当初、9月22~24日で後立山連峰・不帰越え予定でしたが、核心となる、なか日(23日)の予報が芳しくないのを受けて計画変更。懸案でもあった高妻山(たかつまやま、2353m)を訪ねました。
高妻山は戸隠連峰の最高峰にして、ご存知の通り深田百名山にも名を連ねる一峰。やはり山間部はイマイチの天候だったという23日は、戸隠キャンプ場入りのみ。翌24日、キャンプ場を5時にスタートして一不動~五地蔵山~山頂往復~弥勒新道下山で周回しました。
標高差は1200m余。登山地図にあるコースタイムは山頂まで約5時間、下りで4時間弱。焦らず急がず、秋を愉しみながらの実行動は10時間を超えました。標高差もあり(高度差1200m余)、距離も長く、登り下りも多く、鎖場や路肩の切れたヤセ尾根あり・・・。ある程度、健脚かつ山馴れた人に向くという、けして楽な山でがありませんが、天を突く山頂部のカッコよさと美しさ(見る方角によっては、乙妻山とあわせて台形にも見えるんですよ!)、隔絶感さえある山深さ、そしてトータルかつ確実な「歩き」の技術が試される充実度の高い佳き山でした。
以下、ヒラタが感じた「高妻山登山」のポイントやお役立ち?情報です。

 ●【戸隠―紅葉前線】紅葉の進み具合としては、五地蔵山のあたりが「フライング」的な?早さで素晴らしい色づきでしたが、本格的な山上の紅葉は、9月末~10月上旬でしょうね。ついで一不動、五地蔵山下の中腹部へと移ろうでしょう。
 ●【計画のポイント】とにかく行程(行動時間)が長い。前夜、山麓泊として、早朝5時前後には登山を開始したいですね(これからの季節、日の出前だと大洞沢コースが分かりにくい?かもしれませんが、大きな沢でもなく、あくまで沢沿いなので大丈夫かな? テープを追って・・・)。もちろん軽量化は重要要素です(トレラン仕様の軽量装備でスピードアップという方も多かったですが、これからの季節、天候を見極めないと危険なことも。防寒着はもとより、ちょっとした非常装備は持っていると安心です。想定した実行動時間+何かあった時のための予備時間も加えて計画しましょう)。
 ●【前泊に関して】前泊宿には事欠かない戸隠周辺。今回、私たちは戸隠キャンプ場のバンガローを利用し、気ままに自炊としました。

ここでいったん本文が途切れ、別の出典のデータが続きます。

-- ==== Sys2Proof/Machine/Outputs.lean ====
section
/-! DEFINITION. The output stage (08, R262 to R274; 09, R282 to R297; 10, R306 to R317): the levels of PWM channels,
switch lines and solenoid gates, their gates, the safe force, and what an object's fault action does to them. -/

namespace Sys2Proof.Machine

/-! ## Running states -/

def pwmOf (o : Obj) : PwmRt := match o.rt with | .pwm r => r | _ => {}
def swOf (o : Obj) : SwRt := match o.rt with | .sw r => r | _ => {}
def solOf (o : Obj) : SolRt := match o.rt with | .sol r => r | _ => {}

def updPwm (i : Nat) (f : PwmRt → PwmRt) (s : State) : State := updObj i (fun o => { o with rt := .pwm (f (pwmOf o)) }) s
def updSw (i : Nat) (f : SwRt → SwRt) (s : State) : State := updObj i (fun o => { o with rt := .sw (f (swOf o)) }) s
def updSol (i : Nat) (f : SolRt → SolRt) (s : State) : State := updObj i (fun o => { o with rt := .sol (f (solOf o)) }) s

/-! ## Learning windows -/

def chanOf (o : Obj) : ChRt := match o.rt with | .chan r => r | _ => {}
def updChan (i : Nat) (f : ChRt → ChRt) (s : State) : State := updObj i (fun o => { o with rt := .chan (f (chanOf o)) }) s

/-- The sense channel of a NOZZLE: its own field, else its out, and none for a PWMCH; of a ROW its field (R219, R220). -/
def chSense (s : State) (o : Obj) : Nat :=
  if u32 o.act 24 ≠ 0 then u32 o.act 24
  else if o.typ = tyNozzle ∧ hType (u32 o.act 20) ≠ tyPwmch then u32 o.act 20
  else 0

/-- An attribution failure during the open windows of a channel: the first found applies (R192). -/
def chReason (i reason : Nat) (s : State) : State :=
  updChan i (fun r => { r with windows := r.windows.map fun w => if w.reason = 0 then { w with reason := reason } else w }) s

/-- Protection on a sense channel gives its reason to the open windows of the channels that learn from it (R192). -/
def senseReason (h reason : Nat) (s : State) : State :=
  (s.objs.filter fun o => o.typ == tyNozzle && chSense s o == h).foldl (fun s o => chReason o.idx reason s) s

/-! ## Flow intervals (R189) -/

def chOut (o : Obj) : Nat := u32 o.act 20

/-- Ticks of a latency in 2^-96 µs. -/
def fxTicks (l : Fx) : Nat := (fxToInt 70 (l * usTicks)).toNat

/-- A flow interval starts or ends: the status keeps it, and the marks have it to tell (R167). -/
def flowMark (i t : Nat) (on : Bool) (s : State) : State :=
  updChan i (fun r => { r with
    flowing := on
    tOn := if on then t else r.tOn
    tOff := if on then r.tOff else t
    flows := r.flows ++ [(t, on)] }) s

/-- The open interval ends: the output has gone off at the present instant (R189). -/
def flowEnd (o : Obj) (s : State) : State :=
  let r := chanOf o
  if r.flowing then flowMark o.idx (s.gtc + fxTicks r.latOff + u32 o.act 52 * usTicks) false s else s

/-- The channels whose output an object is, itself or as the line of their PWMCH. -/
def channelsOn (s : State) (h : Nat) : List Obj :=
  s.objs.filter fun c => (c.typ == tyNozzle || c.typ == tyRow)
    && (chOut c == h || ((objOf s (chOut c)).map fun p => p.typ == tyPwmch && u32 p.act 4 == h).getD false)

/-- An object is held off by more than its command: the channels that are on through it end their intervals (R189). -/
def forcedOff (h : Nat) (s : State) : State :=
  ((channelsOn s h).filter fun c => (chanOf c).output).foldl (fun s c => flowEnd c s) s

/-! ## Sources -/

/-- The object that holds the driving reference to `h` (R73). -/
def driverOf (s : State) (h : Nat) : Option Obj := s.objs.find? fun o => (refsOf o.typ o.params).contains (h, true)

/-- The island's safe force is asserted (R273). -/
def safeForced (s : State) : Bool := s.isl.safeFault || s.isl.safeDebug || s.isl.safeReset

/-! ## PWM channels (R259 to R274) -/

def pwChan (ps : List Byte) : Nat := u8 ps 0
def pwPair (ps : List Byte) : Bool := u8 ps 1 == 1
def pwGroup (ps : List Byte) : Nat := u8 ps 2
def pwFlags (ps : List Byte) : Nat := u8 ps 35
def pwAdaptive (ps : List Byte) : Bool := pwPair ps && bit (pwFlags ps) 4
def pwDisp (ps : List Byte) : Nat := u8 ps 37

def pgGroup (s : State) (g : Nat) : PgGroup := s.pg.groups.getD g {}
def updGroup (g : Nat) (f : PgGroup → PgGroup) (s : State) : State :=
  { s with pg := { s.pg with groups := s.pg.groups.set g (f (pgGroup s g)) } }

/-- The PWMCH that serves edge channel `c`, as H, single or L. -/
def pwmOnChan (s : State) (c : Nat) : Option Obj :=
  (objsOf s tyPwmch).find? fun o => pwChan o.params == c || (pwPair o.params && pwChan o.params + 1 == c)

/-- The safe levels of the block (R275): H or single, and L, active. -/
def pwSafe (ps : List Byte) : Bool × Bool :=
  (bits (u8 ps 36) 0 2 == 1, pwPair ps && bits (u8 ps 36) 2 2 == 1)

/-- The levels of the disposition (R273): SAFE_LEVEL only on PWM pins. -/
def pwDispLevels (ps : List Byte) : Bool × Bool :=
  if pwDisp ps = 1 ∧ pwChan ps < 64 then pwSafe ps else (false, false)

/-- The mask in force on a pair (R270, R271): 0 PASS, 1 LOW, 2 FLOAT, 3 HIGH. -/
def commMask (s : State) (ps : List Byte) : Nat :=
  let g := pgGroup s (pwGroup ps)
  match g.comm with
  | none => 0
  | some b =>
    if !(pwPair ps && bit (pwFlags ps) 5) then 0
    else if g.floating then 2
    else bits (u64 b (16 + 8 * g.step)) (pwChan ps) 2

/-- What the sources below the cycle trip ask of a channel (R272, ranks 4 to 6): H and L. -/
def pwLower (s : State) (ps : List Byte) (r : PwmRt) : Bool × Bool :=
  let m := commMask s ps
  if m = 1 then (false, true)
  else if m = 2 then (false, false)
  else if m = 3 then (true, false)
  else if !r.gate then (false, false)
  else if r.force.isSome then (true, false)
  else (r.cmp, pwPair ps && !r.cmp && !r.lOff)

/-- What the sources ask of a channel by the ranks of R272: H, L, and whether it is forced without dead time. -/
def pwWant (s : State) (o : Obj) (r : PwmRt) : (Bool × Bool) × Bool :=
  let ps := o.act
  if s.isl.estopLatch || s.pwr.linesOff then ((false, false), true)
  else if safeForced s then (if o.ost == .disabled then (false, false) else pwDispLevels ps, true)
  else if o.ost == .disabled then ((false, false), true)
  else if r.tripped then (pwSafe ps, true)
  else if r.dispHeld then (pwDispLevels ps, true)
  else if o.ost == .faulted then ((false, false), true)
  else if r.latched ≠ 0 || r.await then (pwSafe ps, true)
  else
    let w := pwLower s ps r
    if r.cyc then
      ((false, if commMask s ps ≠ 0 then w.2 else pwPair ps && r.gate && !r.lOff), false)
    else (w, !r.gate && commMask s ps == 0)

/-- A source above the compares holds the channel (R272, ranks 1 to 5). -/
def pwHeld (s : State) (o : Obj) (r : PwmRt) : Bool :=
  s.isl.estopLatch || s.pwr.linesOff || safeForced s || o.ost != .enabled || r.latched != 0 || r.await || r.cyc
    || commMask s o.act != 0 || !r.gate || r.force.isSome

/-- The safe levels of the block are what holds a channel (R267, R273). -/
def pwAtSafe (s : State) (o : Obj) (r : PwmRt) : Bool :=
  let disp := decide (pwDisp o.act = 1 ∧ pwChan o.act < 64)
  if s.isl.estopLatch || s.pwr.linesOff || o.ost == .disabled then false
  else if safeForced s then disp
  else if r.tripped then true
  else if r.dispHeld then disp
  else o.ost != .faulted && (r.latched != 0 || r.await)

/-- A ball's level. -/
inductive Ball where
  | low | high | floating
  deriving DecidableEq, Repr

/-- The level of PWM pin `c` (R274): the side's level through its invert bit, which the island keeps, high impedance where the safe
levels ask it, and the inactive level of a pin that no PWMCH serves. -/
def pwmBall (s : State) (c : Nat) : Ball :=
  let inv := bit (s.isl.dispPwm.getD c 0) 3
  let level (on : Bool) : Ball := if on != inv then .high else .low
  match pwmOnChan s c with
  | none => level false
  | some o =>
    let r := pwmOf o
    let isL := pwPair o.act && c % 2 == 1
    if pwAtSafe s o r ∧ bits (u8 o.act 36) (if isL then 2 else 0) 2 = 2 then .floating
    else level (((if isL then r.l else r.h).map fun t => decide (t ≤ s.gtc)).getD false)

/-- A PWMCH is held inactive by more than its gate and compares: ranks 1 to 4, a period's cycle trip apart. -/
def pwForced (s : State) (o : Obj) : Bool :=
  let r := pwmOf o
  (s.isl.estopLatch || s.pwr.linesOff || safeForced s || !isEnabled o || r.tripped || r.dispHeld || r.latched != 0 || r.await)
    && !(pwWant s o r).1.1

/-- The dead time of a direction with adaptive dead time off (R263, R264). -/
def pwDead (ps : List Byte) (rising : Bool) : Nat := u16 ps (if rising then 24 else 26)

/-- One side goes active: at once for a single channel or a forced level, else after the dead time (R263, R264);
blanking starts anew at the turn-on (R268). -/
def pwSideOn (now : Nat) (ps : List Byte) (hard rising : Bool) (r : PwmRt) : PwmRt :=
  let put (t : Nat) : PwmRt :=
    if rising then { r with h := some t, blankUntil := if hard then r.blankUntil else t + u16 ps 32 }
    else { r with l := some t, blankUntil := if hard then r.blankUntil else t + u16 ps 32 }
  if (if rising then r.h else r.l).isSome then r
  else if hard || !pwPair ps then put now
  else if pwAdaptive ps then
    (if (r.turn.map (·.1)) = some rising then r else { r with turn := some (rising, now) })
  else put (now + pwDead ps rising)

/-- One side goes inactive, at once; a dead time toward it ends (R263, R272). -/
def pwSideOff (now : Nat) (ps : List Byte) (hard rising : Bool) (r : PwmRt) : PwmRt :=
  let r := if (r.turn.map (·.1)) = some rising then { r with turn := none } else r
  let cur := if rising then r.h else r.l
  match cur with
  | none => r
  | some t =>
    let r := if t ≤ now then
        { r with lastEdge := now, blankUntil := if hard then r.blankUntil else now + u16 ps 32 } else r
    if rising then { r with h := none } else { r with l := none }

/-- The incoming side goes active at `t`, its dead time measured; blanking starts anew (R264, R268). -/
def pwTurned (t : Nat) (ps : List Byte) (rising : Bool) (start : Nat) (r : PwmRt) : PwmRt :=
  let r := { r with turn := none, blankUntil := t + u16 ps 32 }
  if rising then { r with h := some t, dtRise := t - start, measR := true } else { r with l := some t, dtFall := t - start, measF := true }

/-- The instant at which SWNp, having reached its level at `t`, lets the incoming side go active (R264). -/
def pwTurnAt (ps : List Byte) (rising : Bool) (start t : Nat) : Nat :=
  clampNat (start + pwDead ps rising) (start + u16 ps 28) (t + u16 ps 30)

/-- A transition that starts with SWNp at the level already needs no other sign of it. -/
def pwSwnThere (now : Nat) (ps : List Byte) (swn : Bool) (r : PwmRt) : PwmRt :=
  match r.turn with
  | some (rising, start) => if start = now ∧ swn = rising then pwTurned (pwTurnAt ps rising now now) ps rising now r else r
  | none => r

キャンパーに人気の戸隠キャンプ場ですが、4~5人収容のバンガローでこの時期、5,000円とリーズナブル。電灯なし。畳1.5畳+2段ベッド式の畳スペース4人分。照明やAC電源ありのログキャビン<5人用>(新しめでとてもきれい!)でも9,000円です。なおキャンプ場の受付は17時までですのでご注意。マイカー駐車に際しては、県道沿いに登山者用の駐車場がありますが、事前にキャンプ場で駐車料金500円を払って駐車証をもらえば、キャンプ奥の牧場入口ゲート前の駐車スぺース(トイレ、水場あり)に車をとめてをスタートすれば、往復で30分程度ではありますが行程短縮にはなります。なおキャンプ場は10月29日まで(宿泊は28日まで)。戸隠高原周辺にはコンビニがありません。キャンプ食材や行動食などは、キャンプセンターの売店や地元の商店での購入となりますが、店舗も営業も限られますので注意。山麓部で調達していけば確実です。
 ●【コースに関して】一不動目指す大洞沢沿いのルートは、基本「登りで使用ください」とされています(もちろん戸隠縦走の方などは、下りで使わざるを得ないのですが)。沢沿いでやや荒れ気味。大雨の直後などの使用は避けたほうがいいでしょう。ルートの上部で、顕著な鎖場が2か所。とくに2つ目の鎖場は要注意です。そこは・・・不動滝左岸側から右斜上する長い鎖(見た目より足場よし)を終えた後の2mほどの直上箇所で、濡れているといやらしいかもしれません。心配であれば簡易ハーネスなどを装着の上、鎖に確保をとっておけば万全です。一不動から五地蔵山への戸隠主稜線は、折々で眺望に恵まれていて気持ちよい登高です。ただし、「二釈迦」の先と「四普賢」のあたりは右手、戸隠牧場側が切れ落ちていますので、注意して通過しましょう。山頂直下は非常に急峻なガリー(岩溝)状。手すり的にロープが張られていますので問題ありませんが、すれ違いがやや面倒です。譲り合って通過しましょう。この部分、とくに下りは浮石によるスリップや捻挫、落石を起こさないよう注意。下山に際しては、六弥勒から分岐する「弥勒新道」を推奨しています。戸隠牧場まで続くなが~い尾根道で、下り始めと中間部の2カ所に急斜面があるものの、きれいなブナやダケカンバ林も秘め、コースとしてもごくごく自然な(妥当性のある)よいラインです。7~8時間歩いてきた後では、辛く、長くも感じるところです。急な箇所では、竹や木の根、岩の段差に足を取られないようにしましょうね。
では、よき山旅を!

五地蔵山(六弥勒分岐)付近尾色づきは、素晴らしいものがありました!

大洞沢コース上部の鎖場(2箇所目、右斜上の長い鎖)

一不動~五地蔵山への稜上から仰ぐ高妻山山頂部は、印象的なピラミッドで仰がれます

樹間に臨む後立山連峰(白馬三山から鹿島槍へ)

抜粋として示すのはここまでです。